[Saved data entries]
◇ ◇ ◇ ◇

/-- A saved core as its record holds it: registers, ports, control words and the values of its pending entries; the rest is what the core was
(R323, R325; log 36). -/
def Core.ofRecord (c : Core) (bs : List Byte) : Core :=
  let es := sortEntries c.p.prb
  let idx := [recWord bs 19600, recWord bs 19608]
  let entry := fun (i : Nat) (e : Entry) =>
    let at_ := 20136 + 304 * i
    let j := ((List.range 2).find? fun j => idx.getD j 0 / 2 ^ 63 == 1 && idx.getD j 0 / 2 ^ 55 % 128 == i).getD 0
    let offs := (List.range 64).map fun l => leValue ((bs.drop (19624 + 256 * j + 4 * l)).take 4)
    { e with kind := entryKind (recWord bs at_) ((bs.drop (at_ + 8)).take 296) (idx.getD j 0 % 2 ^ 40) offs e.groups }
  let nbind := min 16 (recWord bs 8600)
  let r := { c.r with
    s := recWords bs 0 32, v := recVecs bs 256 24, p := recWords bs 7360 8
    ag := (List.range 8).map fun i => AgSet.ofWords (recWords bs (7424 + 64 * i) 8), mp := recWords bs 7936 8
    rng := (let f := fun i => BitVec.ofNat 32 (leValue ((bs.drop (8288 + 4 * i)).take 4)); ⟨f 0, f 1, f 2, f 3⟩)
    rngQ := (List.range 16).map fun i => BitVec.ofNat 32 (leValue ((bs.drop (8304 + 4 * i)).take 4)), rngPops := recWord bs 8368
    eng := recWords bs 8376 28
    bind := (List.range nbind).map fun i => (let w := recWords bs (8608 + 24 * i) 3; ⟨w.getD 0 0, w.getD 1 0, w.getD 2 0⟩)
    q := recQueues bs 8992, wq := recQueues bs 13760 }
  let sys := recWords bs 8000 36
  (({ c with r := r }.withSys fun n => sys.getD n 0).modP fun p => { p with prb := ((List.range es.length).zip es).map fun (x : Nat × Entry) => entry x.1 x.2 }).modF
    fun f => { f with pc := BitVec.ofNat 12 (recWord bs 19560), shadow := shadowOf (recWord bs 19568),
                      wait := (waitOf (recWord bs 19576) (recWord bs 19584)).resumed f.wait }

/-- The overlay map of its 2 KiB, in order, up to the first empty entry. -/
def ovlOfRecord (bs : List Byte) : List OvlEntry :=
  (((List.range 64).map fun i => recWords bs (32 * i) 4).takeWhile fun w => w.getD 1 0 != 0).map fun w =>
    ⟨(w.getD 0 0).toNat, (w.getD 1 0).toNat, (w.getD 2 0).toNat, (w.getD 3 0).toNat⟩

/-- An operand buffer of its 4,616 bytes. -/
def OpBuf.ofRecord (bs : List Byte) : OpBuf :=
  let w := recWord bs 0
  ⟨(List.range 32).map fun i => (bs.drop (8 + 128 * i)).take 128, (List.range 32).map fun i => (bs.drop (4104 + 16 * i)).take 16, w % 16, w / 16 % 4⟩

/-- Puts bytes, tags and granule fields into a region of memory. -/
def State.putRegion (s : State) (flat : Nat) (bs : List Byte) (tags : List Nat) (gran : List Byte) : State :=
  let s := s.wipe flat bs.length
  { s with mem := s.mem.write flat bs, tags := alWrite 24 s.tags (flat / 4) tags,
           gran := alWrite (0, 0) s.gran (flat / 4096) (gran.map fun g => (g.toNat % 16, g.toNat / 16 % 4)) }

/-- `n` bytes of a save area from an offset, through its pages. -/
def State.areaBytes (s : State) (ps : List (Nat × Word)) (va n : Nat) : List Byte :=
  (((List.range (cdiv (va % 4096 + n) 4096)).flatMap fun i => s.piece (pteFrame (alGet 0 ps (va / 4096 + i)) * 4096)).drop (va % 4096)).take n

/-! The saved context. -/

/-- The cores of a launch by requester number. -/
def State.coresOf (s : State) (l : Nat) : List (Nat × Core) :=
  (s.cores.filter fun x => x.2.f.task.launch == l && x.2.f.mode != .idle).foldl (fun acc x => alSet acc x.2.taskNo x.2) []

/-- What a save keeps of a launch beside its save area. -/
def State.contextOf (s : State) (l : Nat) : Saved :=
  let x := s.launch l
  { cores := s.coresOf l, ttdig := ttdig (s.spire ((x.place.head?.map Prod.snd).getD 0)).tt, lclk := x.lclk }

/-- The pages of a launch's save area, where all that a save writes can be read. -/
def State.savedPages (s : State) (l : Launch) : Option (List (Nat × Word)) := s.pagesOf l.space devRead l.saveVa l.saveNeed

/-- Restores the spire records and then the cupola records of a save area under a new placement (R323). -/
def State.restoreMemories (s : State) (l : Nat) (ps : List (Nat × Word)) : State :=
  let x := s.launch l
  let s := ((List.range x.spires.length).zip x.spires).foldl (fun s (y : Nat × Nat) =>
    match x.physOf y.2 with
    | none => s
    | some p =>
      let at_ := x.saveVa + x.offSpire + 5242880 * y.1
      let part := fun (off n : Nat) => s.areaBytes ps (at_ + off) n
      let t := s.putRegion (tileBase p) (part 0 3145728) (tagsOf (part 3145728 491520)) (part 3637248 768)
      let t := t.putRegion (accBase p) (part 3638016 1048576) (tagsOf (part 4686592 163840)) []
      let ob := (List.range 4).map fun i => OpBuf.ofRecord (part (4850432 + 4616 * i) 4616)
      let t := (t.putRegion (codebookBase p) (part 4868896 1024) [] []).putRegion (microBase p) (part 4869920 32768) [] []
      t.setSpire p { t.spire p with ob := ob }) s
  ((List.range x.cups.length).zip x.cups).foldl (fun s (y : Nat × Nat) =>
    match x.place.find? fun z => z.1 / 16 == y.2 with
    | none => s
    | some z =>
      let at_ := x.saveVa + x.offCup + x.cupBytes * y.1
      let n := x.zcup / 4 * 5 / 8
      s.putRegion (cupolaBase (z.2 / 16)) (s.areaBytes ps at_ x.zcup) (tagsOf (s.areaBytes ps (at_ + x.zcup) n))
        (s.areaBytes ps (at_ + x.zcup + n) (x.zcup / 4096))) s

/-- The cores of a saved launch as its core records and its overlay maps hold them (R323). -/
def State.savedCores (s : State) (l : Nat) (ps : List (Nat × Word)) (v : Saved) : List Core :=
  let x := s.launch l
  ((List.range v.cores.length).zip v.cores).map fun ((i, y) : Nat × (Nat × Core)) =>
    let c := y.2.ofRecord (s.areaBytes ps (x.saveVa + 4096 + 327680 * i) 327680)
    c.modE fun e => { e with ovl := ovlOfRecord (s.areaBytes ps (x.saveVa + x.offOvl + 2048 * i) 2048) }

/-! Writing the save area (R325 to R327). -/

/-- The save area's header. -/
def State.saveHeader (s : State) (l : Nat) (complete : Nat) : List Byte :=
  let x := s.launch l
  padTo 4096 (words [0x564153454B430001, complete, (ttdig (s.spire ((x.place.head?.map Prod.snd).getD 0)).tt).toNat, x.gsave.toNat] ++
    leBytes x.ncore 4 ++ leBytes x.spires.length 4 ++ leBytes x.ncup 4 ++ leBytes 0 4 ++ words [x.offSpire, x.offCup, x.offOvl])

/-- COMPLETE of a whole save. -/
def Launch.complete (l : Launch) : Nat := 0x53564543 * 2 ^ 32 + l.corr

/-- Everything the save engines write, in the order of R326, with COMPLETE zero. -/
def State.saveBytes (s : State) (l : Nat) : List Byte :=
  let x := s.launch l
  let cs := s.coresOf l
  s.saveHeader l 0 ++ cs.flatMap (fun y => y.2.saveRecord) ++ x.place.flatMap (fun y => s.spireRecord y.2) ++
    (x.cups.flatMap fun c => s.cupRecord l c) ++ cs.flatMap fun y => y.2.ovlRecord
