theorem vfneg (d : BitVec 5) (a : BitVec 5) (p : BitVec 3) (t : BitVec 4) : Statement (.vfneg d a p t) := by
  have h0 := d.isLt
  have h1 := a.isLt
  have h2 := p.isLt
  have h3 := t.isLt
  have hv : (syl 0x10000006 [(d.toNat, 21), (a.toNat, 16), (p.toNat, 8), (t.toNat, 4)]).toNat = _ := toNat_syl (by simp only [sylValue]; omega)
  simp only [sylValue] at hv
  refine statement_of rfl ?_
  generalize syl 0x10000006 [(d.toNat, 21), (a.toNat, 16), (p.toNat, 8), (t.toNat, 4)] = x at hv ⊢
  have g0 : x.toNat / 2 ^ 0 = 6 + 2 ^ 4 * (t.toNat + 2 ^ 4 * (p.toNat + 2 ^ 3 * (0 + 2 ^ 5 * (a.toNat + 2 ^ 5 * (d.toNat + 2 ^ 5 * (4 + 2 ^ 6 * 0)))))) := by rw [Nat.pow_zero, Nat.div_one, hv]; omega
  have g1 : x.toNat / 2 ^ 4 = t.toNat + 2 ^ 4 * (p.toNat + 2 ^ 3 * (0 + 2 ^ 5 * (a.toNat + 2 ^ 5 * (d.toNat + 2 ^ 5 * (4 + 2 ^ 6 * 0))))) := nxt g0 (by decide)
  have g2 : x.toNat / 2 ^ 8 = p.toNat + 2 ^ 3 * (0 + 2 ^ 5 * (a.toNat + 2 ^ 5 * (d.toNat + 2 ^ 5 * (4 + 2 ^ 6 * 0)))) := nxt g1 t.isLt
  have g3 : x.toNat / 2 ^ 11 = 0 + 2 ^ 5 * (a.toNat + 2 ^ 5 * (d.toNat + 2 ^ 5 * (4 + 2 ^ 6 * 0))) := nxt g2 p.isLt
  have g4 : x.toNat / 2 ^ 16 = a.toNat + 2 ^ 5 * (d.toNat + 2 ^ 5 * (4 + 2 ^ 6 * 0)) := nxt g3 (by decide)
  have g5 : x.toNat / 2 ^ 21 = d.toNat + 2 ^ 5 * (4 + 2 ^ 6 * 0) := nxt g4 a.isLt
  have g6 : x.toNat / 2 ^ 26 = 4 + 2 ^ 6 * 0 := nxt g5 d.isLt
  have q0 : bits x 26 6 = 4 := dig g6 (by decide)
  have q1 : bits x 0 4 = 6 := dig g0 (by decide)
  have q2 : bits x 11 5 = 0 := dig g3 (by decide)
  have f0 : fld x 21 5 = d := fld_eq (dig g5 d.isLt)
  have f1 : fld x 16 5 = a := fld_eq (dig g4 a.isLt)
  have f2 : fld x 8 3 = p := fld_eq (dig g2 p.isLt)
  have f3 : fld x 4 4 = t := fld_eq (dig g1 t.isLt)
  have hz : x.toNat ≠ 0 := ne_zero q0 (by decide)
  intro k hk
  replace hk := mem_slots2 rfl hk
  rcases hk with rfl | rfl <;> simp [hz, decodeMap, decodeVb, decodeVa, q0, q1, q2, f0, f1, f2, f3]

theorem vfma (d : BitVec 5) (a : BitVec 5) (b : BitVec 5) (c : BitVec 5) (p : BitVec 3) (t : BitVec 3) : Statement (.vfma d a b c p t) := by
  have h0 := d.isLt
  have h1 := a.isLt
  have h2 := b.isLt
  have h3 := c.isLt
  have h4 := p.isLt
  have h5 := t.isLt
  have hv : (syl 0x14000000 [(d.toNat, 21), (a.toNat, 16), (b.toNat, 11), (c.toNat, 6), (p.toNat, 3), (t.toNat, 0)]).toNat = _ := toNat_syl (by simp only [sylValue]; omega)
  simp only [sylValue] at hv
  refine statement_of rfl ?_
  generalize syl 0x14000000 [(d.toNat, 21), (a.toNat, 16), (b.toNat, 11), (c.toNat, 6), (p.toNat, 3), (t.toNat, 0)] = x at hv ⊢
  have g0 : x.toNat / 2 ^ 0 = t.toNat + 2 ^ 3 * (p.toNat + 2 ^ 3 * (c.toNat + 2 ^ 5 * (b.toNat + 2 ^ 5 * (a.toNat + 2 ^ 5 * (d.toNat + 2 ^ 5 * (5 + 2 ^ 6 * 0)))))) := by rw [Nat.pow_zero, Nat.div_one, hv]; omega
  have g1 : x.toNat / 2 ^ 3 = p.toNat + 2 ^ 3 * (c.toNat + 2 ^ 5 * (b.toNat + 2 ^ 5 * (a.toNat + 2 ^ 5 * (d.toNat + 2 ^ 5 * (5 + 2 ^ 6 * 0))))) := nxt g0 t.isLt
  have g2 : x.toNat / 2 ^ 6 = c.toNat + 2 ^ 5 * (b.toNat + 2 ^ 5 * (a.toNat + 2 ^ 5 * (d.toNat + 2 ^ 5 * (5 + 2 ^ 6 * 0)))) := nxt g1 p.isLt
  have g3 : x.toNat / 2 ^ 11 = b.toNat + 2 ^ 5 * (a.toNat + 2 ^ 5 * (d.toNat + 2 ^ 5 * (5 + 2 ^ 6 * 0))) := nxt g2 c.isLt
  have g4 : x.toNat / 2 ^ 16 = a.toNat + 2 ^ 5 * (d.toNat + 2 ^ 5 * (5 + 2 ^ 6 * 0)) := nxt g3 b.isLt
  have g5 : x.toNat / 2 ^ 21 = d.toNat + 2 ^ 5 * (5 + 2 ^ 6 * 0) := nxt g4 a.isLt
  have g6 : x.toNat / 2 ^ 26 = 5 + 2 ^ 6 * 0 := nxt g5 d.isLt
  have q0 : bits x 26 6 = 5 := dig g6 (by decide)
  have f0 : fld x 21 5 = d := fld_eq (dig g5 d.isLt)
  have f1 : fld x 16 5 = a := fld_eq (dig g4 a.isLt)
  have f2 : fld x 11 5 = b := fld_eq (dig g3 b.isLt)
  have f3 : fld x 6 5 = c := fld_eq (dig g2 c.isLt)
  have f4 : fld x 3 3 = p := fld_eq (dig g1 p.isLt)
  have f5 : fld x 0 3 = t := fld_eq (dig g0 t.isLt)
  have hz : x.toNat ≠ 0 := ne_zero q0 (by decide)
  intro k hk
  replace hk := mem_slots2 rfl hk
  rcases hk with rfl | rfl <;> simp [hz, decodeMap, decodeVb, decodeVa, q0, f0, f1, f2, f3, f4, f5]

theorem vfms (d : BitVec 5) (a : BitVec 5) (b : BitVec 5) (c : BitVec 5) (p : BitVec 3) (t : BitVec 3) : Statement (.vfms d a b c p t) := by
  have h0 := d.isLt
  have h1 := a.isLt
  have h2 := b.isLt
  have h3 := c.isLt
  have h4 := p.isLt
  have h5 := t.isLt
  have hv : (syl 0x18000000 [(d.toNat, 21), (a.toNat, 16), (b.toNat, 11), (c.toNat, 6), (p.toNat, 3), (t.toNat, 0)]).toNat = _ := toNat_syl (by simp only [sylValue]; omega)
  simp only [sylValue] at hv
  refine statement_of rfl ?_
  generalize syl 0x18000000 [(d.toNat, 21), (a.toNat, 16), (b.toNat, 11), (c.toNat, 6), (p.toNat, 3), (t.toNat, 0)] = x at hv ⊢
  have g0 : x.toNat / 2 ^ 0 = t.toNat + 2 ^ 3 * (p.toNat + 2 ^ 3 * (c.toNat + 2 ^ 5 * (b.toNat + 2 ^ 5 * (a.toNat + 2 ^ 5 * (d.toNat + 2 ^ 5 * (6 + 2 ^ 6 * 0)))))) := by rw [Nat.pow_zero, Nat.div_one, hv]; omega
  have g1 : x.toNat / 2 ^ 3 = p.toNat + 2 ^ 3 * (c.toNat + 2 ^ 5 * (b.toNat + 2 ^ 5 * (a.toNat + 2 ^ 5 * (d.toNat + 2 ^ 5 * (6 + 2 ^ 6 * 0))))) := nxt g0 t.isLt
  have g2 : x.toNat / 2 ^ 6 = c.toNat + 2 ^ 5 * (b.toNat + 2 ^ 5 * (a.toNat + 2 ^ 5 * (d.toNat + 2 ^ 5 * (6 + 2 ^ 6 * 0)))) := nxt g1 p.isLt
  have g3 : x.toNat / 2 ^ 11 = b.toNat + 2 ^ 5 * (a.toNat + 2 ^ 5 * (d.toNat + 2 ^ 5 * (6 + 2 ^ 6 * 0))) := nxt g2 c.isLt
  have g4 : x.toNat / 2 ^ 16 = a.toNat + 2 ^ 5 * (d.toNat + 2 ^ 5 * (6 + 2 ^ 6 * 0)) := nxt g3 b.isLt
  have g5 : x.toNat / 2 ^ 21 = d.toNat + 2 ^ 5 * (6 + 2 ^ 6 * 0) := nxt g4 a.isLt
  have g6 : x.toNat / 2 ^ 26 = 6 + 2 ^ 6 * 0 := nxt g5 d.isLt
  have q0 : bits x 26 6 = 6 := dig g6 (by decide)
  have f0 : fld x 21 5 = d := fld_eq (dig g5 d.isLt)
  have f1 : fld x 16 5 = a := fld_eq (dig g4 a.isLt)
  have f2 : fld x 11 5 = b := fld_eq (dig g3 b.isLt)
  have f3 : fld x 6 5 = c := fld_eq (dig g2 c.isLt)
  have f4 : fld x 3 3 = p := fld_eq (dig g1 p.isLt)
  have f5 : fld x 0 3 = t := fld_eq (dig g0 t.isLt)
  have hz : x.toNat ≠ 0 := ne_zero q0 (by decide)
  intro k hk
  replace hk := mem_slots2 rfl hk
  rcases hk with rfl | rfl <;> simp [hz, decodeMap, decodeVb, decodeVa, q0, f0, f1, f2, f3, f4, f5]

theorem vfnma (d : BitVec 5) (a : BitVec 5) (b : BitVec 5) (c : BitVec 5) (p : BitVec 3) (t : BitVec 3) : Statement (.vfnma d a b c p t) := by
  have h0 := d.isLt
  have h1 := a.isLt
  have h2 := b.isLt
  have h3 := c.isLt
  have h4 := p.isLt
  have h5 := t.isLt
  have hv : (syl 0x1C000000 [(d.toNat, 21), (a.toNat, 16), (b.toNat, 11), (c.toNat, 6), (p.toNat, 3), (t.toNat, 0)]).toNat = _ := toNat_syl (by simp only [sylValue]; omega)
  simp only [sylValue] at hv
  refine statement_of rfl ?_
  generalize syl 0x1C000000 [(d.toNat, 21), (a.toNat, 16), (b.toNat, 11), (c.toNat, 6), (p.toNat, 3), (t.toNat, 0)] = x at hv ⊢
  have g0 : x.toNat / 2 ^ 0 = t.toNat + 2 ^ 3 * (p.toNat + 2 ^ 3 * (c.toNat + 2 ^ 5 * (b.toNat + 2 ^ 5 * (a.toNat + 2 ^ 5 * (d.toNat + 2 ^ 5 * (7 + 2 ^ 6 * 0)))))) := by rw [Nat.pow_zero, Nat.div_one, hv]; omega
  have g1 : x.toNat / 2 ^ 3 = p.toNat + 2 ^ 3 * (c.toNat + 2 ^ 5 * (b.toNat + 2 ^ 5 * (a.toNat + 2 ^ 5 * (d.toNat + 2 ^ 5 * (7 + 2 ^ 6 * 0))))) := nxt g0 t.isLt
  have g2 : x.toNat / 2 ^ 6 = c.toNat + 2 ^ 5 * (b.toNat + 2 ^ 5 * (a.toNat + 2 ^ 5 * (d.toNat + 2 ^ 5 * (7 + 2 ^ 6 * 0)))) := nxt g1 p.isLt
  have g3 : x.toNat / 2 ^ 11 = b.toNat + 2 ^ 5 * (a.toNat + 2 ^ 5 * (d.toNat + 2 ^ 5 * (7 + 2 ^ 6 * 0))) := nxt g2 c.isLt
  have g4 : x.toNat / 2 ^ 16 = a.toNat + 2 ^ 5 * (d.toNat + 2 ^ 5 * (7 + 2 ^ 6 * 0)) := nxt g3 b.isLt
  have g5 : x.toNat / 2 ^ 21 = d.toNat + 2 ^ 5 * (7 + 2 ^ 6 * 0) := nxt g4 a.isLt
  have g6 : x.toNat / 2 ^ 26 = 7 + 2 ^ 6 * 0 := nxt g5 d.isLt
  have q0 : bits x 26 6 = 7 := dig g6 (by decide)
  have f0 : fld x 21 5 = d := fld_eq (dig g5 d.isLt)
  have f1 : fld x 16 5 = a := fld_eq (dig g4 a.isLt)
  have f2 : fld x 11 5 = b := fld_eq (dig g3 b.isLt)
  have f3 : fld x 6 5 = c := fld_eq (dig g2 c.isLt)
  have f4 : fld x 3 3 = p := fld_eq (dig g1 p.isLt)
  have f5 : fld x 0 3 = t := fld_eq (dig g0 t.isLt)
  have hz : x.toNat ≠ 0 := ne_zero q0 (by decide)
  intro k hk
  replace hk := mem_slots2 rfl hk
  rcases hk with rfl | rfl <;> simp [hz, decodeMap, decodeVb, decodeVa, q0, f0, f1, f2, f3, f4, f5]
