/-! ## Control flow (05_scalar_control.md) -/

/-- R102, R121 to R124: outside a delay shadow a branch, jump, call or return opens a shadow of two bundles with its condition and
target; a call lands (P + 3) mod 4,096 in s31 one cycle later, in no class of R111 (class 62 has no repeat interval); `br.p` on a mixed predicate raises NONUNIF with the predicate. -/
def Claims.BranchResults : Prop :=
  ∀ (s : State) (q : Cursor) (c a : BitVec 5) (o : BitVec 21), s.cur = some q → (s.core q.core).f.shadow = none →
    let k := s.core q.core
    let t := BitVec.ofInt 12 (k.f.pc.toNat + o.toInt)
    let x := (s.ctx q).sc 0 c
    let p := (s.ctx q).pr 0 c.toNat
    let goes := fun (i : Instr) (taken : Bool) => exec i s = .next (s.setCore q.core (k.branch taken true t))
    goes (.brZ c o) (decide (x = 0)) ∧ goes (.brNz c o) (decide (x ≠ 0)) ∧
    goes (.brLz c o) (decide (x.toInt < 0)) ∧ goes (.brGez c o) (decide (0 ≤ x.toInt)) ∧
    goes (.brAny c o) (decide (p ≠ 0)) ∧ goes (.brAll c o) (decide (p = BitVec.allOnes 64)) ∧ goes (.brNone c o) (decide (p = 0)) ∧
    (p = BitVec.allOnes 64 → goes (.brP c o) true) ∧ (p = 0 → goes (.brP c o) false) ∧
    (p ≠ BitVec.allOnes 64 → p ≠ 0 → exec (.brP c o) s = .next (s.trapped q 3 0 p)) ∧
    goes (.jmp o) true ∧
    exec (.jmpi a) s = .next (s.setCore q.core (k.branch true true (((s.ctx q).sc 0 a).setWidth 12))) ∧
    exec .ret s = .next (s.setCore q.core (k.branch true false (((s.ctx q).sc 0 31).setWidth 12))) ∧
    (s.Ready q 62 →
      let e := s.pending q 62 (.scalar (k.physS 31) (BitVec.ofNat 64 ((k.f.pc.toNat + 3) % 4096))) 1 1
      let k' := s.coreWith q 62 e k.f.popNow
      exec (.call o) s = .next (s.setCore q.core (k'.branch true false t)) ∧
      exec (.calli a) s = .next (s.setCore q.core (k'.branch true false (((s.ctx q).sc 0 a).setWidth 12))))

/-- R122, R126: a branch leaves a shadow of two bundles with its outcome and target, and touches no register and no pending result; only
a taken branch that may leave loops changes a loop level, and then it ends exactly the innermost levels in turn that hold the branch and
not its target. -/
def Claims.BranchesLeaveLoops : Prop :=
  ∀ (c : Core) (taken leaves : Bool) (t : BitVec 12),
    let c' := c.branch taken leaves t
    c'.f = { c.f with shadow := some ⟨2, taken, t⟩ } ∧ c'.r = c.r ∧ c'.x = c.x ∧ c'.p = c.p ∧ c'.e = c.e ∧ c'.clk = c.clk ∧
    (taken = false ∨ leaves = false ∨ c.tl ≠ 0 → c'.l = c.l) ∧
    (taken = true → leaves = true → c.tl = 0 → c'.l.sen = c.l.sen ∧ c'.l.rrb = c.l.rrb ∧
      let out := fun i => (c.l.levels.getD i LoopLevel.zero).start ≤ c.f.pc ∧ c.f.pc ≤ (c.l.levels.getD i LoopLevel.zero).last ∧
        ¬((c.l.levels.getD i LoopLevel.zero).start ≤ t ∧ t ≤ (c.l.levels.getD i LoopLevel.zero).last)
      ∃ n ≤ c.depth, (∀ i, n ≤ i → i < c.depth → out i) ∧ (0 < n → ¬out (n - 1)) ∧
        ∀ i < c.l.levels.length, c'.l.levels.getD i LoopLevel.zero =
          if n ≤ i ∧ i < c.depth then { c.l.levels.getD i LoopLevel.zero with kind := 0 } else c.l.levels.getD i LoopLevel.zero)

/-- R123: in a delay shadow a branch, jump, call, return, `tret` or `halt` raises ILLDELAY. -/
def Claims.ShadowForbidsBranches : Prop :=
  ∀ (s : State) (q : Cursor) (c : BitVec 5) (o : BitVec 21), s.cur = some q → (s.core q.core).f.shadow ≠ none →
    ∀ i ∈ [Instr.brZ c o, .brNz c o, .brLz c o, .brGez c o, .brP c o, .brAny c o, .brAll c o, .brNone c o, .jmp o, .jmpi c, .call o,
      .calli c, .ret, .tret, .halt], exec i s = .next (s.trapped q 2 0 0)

◇ ◇ ◇ ◇

Aim of the exercise: All lines of the entries above where "find" turns up should be reported.

Answer section:
    let j := ((List.range 2).find? fun j => idx.getD j 0 / 2 ^ 63 == 1 && idx.getD j 0 / 2 ^ 55 % 128 == i).getD 0
    match x.place.find? fun z => z.1 / 16 == y.2 with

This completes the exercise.